Saturday 7 March 2015

Reading Pickwick Papers

PICKWICK PAPERS

An unusual post, I know, but I was privileged to attend Kate Forsyth’s conference, for aspiring writers of historical fiction, in the Cotswolds last September. One of the many valuable suggestions she made was that we read novels that were published in our  historical era. My MS  is set in 1833 and a young Charles Dickens published Pickwick Papers in serial form from 1836 – 1837. While I have now finished my own manuscript, which I thought I had researched fairly comprehensively, I still learnt a lot from reading this novel.

There are the  characters and plots  and language  (eg. an inn called ‘Eatanswill’!) that we immediately recognise as typifying the great master, and while I have thoroughly enjoyed some of his many epic novels, I can’t admit to finding this particular specimen a page-turner. There is no single narrative that threads through it, rather Dickens weaves in a  series of stories. These include caricatures of rascals and villains, a widowed landlady who sues the eponymous protagonist for breach of promise, as well as a couple of delightful ghost stories. I’m sure ‘A Christmas Carol’ was conceived  here.
I read a free copy on my iPad which shows that in total reading time, it took me 24 hours and 31 minutes and it is 994 pages long, so it is a commitment.

Samuel Pickwick is a compassionate, intelligent, chivalrous, retired bachelor which may go some way to explaining his landlady’s, Mrs Bardle, dreams of a marriage proposal.
File:Sam-weller-kyd.jpeg
Sam Weller

 While the retired Mr.
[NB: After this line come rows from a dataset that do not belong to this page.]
theorem val_lt_of_mem_take {c n : ChanId} (h : n ∈ allChans.take c.val) : n.val < c.val := by
  obtain ⟨i, hi, rfl⟩ := List.getElem_of_mem h
  simp only [List.length_take, allChans, List.length_finRange] at hi
  simp only [allChans, List.getElem_take, List.getElem_finRange, Fin.val_cast]
  omega

theorem foldl_gateDue_none (l : List ChanId) (h : ∀ n ∈ l, (s.chan n).gate = none) : l.foldl State.gateDue s = s := by
  induction l with
  | nil => rfl
  | cons n l ih =>
    obtain ⟨head, tail⟩ := List.forall_mem_cons.mp h
    rw [List.foldl_cons, State.gateDue_none head]
    exact ih tail

/-- Gates are passed in the order of the channels: of those reached, the lowest channel's is the first. -/
theorem State.gates_from (gate : (s.chan c).gate = some g) (reached : g ≤ s.tide)
    (lowest : ∀ n, n.val < c.val → (s.chan n).gate = none) :
    s.gates = (allChans.drop (c.val + 1)).foldl State.gateDue (s.passGate c) := by
  unfold State.gates
  conv_lhs => rw [allChans_split c]
  rw [List.foldl_append, foldl_gateDue_none _ fun n hn => lowest n (val_lt_of_mem_take hn), List.foldl_cons,
    State.gateDue_reached gate reached]

/-- A launch at which gates alone are due. -/
theorem State.launch_gates (ahead : s.tide < g) (noMark : g % 4096 ≠ 0)
    (slots : ∀ k n, s.cad.next.at k = some n → g + 1024 < n) (posted : ∀ e ∈ s.cad.posted, g < e.at_)
    (updates : s.regs.posted = []) (armed : s.regs.atPend = false) :
    s.launch g [] = (s.advance g).gates.settleAll.sweepFails := by
  obtain ⟨tide, cad, -, updates', armed', -⟩ := State.advance_frame s g ahead
  rw [State.launch_no_slot ahead noMark posted, State.takeUpdates_none _ (updates'.trans updates),
    State.posts_none _ (by rwa [tide, cad]) (armed'.trans armed), State.allSlots_none (by rwa [tide, cad])]

/-- A launch at the gate of the lowest channel that has one, gates alone being due. -/
theorem State.launch_gate (gate : (s.chan c).gate = some g) (ahead : s.tide < g) (noMark : g % 4096 ≠ 0)
    (lowest : ∀ n, n.val < c.val → (s.chan n).gate = none)
    (slots : ∀ k n, s.cad.next.at k = some n → g + 1024 < n) (posted : ∀ e ∈ s.cad.posted, g < e.at_)
    (updates : s.regs.posted = []) (armed : s.regs.atPend = false) :
    s.launch g [] =
      ((allChans.drop (c.val + 1)).foldl State.gateDue ((s.advance g).passGate c)).settleAll.sweepFails := by
  obtain ⟨tide, -, -, -, -, gates⟩ := State.advance_frame s g ahead
  rw [State.launch_gates ahead noMark slots posted updates armed,
    State.gates_from ((gates c).trans gate) (Nat.le_of_eq tide.symm) fun n hn => (gates n).trans (lowest n hn)]

/-- The passing of time changes nothing of a channel but how long its sled's power still takes to fall. -/
theorem State.advance_chan (ahead : s.tide < g) (n : ChanId) :
    (s.advance g).chan n = { s.chan n with svc := { (s.chan n).svc with fall := (s.chan n).svc.fall - (g - s.tide) } } := by
  rw [State.advance_lt s g ahead]
  obtain ⟨-, -, -, chans, -, -⟩ := State.landHeld_frame (({ s with tide := g } : State).nextCclk)
  simp only [State.sledFalls, State.chan, Tab.at_each, chans]
  rfl
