-- ==== Sys2Proof/WellFormed.lean ====
section
/-! DEFINITION. Which commands are legal (30_encoding.md R66, R70): every OP of the table, every COUNT, and every RANGE
but the reserved 0b11. -/

namespace Sys2Proof

/-- The RANGE field of a command (R61). -/
def Instr.range : Instr → RangeTag
  | .nop r _ => r
  | .i2p r _ => r
  | .p2i r _ => r
  | .i2w r _ => r
  | .w2i r _ => r
  | .vw r _ => r

/-- The COUNT field of a command (R61). -/
def Instr.count : Instr → BitVec 5
  | .nop _ c => c
  | .i2p _ c => c
  | .p2i _ c => c
  | .i2w _ c => c
  | .w2i _ c => c
  | .vw _ c => c

/-- A legal command: RANGE is not 0b11 (R66). -/
abbrev Instr.WellFormed (i : Instr) : Prop := i.range ≠ .reserved

end Sys2Proof
end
Pickwick is no fool, Sam, his devoted servant,  with his ‘streets smarts’, certainly saves the day many times. Sam’s loyalty takes him so far that he has himself imprisoned with Mr Pickwick, whose pride forces him to choose the Fleet over paying the costs of compensating Mrs Bardle for her disappointed hopes and successful lawsuit; her case is argued by Dickens archetypal, rapacious lawyers .

I wanted to share with you some of ‘Samivel’s’ wisdom. He copies the style of his fond father’s proverbs to illustrate his point continually throughout the novel and I soon found myself  eagerly anticipating  them.
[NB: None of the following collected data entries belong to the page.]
-- ==== Sys2Proof/Machine/Ops.lean ====
section
/-! DEFINITION. The named operations: the register map and register reads and writes (20_memory.md R41–R47), how a command
ends (00_scope.md R13; what this machine has in place of taking an exception, 60_exceptions.md R113–R116), and
reset (70_reset_and_hazards.md R130). -/

namespace Sys2Proof.Machine

/-- The registers of the map (R42). -/
inductive Reg where
  | cmd
  | status
  | config
  | int (i : Fin 4)
  | pk (j : Fin 4)
  | w (k : Fin 8)
  deriving DecidableEq, Repr

/-- The offset of a register in the window (R42). -/
def regOffset : Reg → Nat
  | .cmd => 0x00
  | .status => 0x04
  | .config => 0x08
  | .int i => 0x10 + 4 * i.val
  | .pk j => 0x20 + 4 * j.val
  | .w k => 0x30 + 4 * k.val

/-- The register map (R42): the register at an offset, or none where the window is unmapped (R43). -/
def regAt (off : Nat) : Option Reg :=
  match off with
  | 0x00 => some .cmd
  | 0x04 => some .status
  | 0x08 => some .config
  | 0x10 => some (.int 0)
  | 0x14 => some (.int 1)
  | 0x18 => some (.int 2)
  | 0x1C => some (.int 3)
  | 0x20 => some (.pk 0)
  | 0x24 => some (.pk 1)
  | 0x28 => some (.pk 2)
  | 0x2C => some (.pk 3)
  | 0x30 => some (.w 0)
  | 0x34 => some (.w 1)
  | 0x38 => some (.w 2)
  | 0x3C => some (.w 3)
  | 0x40 => some (.w 4)
  | 0x44 => some (.w 5)
  | 0x48 => some (.w 6)
  | 0x4C => some (.w 7)
  | _ => none

/-- The offset of a bus address in the window at `base`, or none outside the window (R41). -/
def windowOffset (base addr : Nat) : Option Nat :=
  if base ≤ addr ∧ addr < base + Config.windowSize then some (addr - base) else none

/-- RegRead of a mapped register (R46): CMD reads 0 (R25), CONFIG its constant (R32). -/
def readReg (r : Reg) (s : State) : Word :=
  match r with
  | .cmd => 0
  | .status => statusWord s
  | .config => Config.configWord
  | .int i => s.int[i]
  | .pk j => s.pk[j]
  | .w k => s.w[k]

/-- RegWrite of INT[i]: all 32 bits (R47). -/
def writeInt (i : Fin 4) (v : Word) (s : State) : State := { s with int := s.int.set i v }

/-- RegWrite of PK[j]: all 32 bits (R47). -/
def writePk (j : Fin 4) (v : Word) (s : State) : State := { s with pk := s.pk.set j v }

/-- RegWrite of W[k]: all 32 bits (R24, R47). -/
def writeW (k : Fin 8) (v : Word) (s : State) : State := { s with w := s.w.set k v }

/-- `succeed()`: the command ends with ECODE = 0 (R13). -/
def succeed (s : State) : State := { s with ecode := errorBits .ok }

/-- `fail(code)`: ECODE is the code, ERR is set, and every other register stays as it stood before the command
(R13, R111, R113). -/
def fail (code : ErrorCode) (s : State) : State := { s with ecode := errorBits code, err := true }

/-- `fault()`: fail with CONTRACT_VIOLATION and set the FAULT latch (R13, R115). -/
def latchFault (s : State) : State := { fail .contractViolation s with fault := true }

/-- A command with this RANGE: ignored entirely while FAULT is 1 (R63, R116); RANGE 0b11 is ILLEGAL_COMMAND for every OP (R66;
the decoder has already refused that word, log entry 15); else its own effect. -/
def runCommand (range : RangeTag) (body : State → State) (s : State) : State :=
  if s.fault then s
  else if range = .reserved then fail .illegalCommand s
  else body s

/-- The host gets this back (R58). -/
def respond (r : Response) (s : State) : State := { s with resp := r }

/-- Reset at a rising clock edge (R130): every register takes its reset value (R35). The placement of the block and what the
host still has to deliver are not the block's registers. -/
def resetRegisters (s : State) : State :=
  { State.resetAt s.base with pending := s.pending, draws := s.draws }

/-- Reset while a transfer is in progress (R130): the registers are as after any reset, and the abandoned transfer gets no
response or an error response, a free value (log entry 10). -/
def abandonTransfer (s : State) : State :=
  { resetRegisters s with
    resp := if Config.cutGetsError s.draws then .busError else .silent
    draws := s.draws + 1 }

end Sys2Proof.Machine
end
i.                     ‘…I only assisted natur, ma’am; as the doctor said to the boy’s mother, after he’d bled him to death.

ii.                   ‘If you know’d who was near, sir, I raythe think you’d change your note; as the hawk remarked to himself with a cheerful laugh, ven he heered the robin-redbreast a –singin’ round the corner.

And I can’t resist this gem from other characters.

iii.                  ‘They appeared in the form of a copious review of a work on Chinese metaphysics, Sir…He CRAMMED for it …in the Encyclopaedia Britannica.’
                  ‘Indeed!’ said Mr Pickwick: ‘I was not aware that that valuable work contained            any              information respecting Chinese metaphysics.’

‘He read for metaphysics under the letter M. and for China under the letter C. and combined his information, Sir.’

or

iv.                  ‘I have heard of a Glasgow man and a Dundee man drinking against each other for fifteen hours at a sitting. They were both suffocated at the same moment, but with this trifling exception, they were not a bit the worse for it.’

 It was good advice, Kate!  

In my novel I changed ‘my weapon of choice’ for my highwaymen from ‘flintlocks’ to ‘blunderbusses’ as further research revealed they were more commonly used by thieves. I am toying with the notion of changing ‘butt’ - as in the butt of a rifle - to ‘stock’ but I’m still considering this change. 
I was surprised to learn that Mr Pickwick changes his carriage horses after only nineteen miles into his journey. Dickens' used many clichés that I now know where popular in this era, he described sword fights and fisticuffs and wedding ceremonies and I am certainly better informed about the name of the liquor consumed in that era.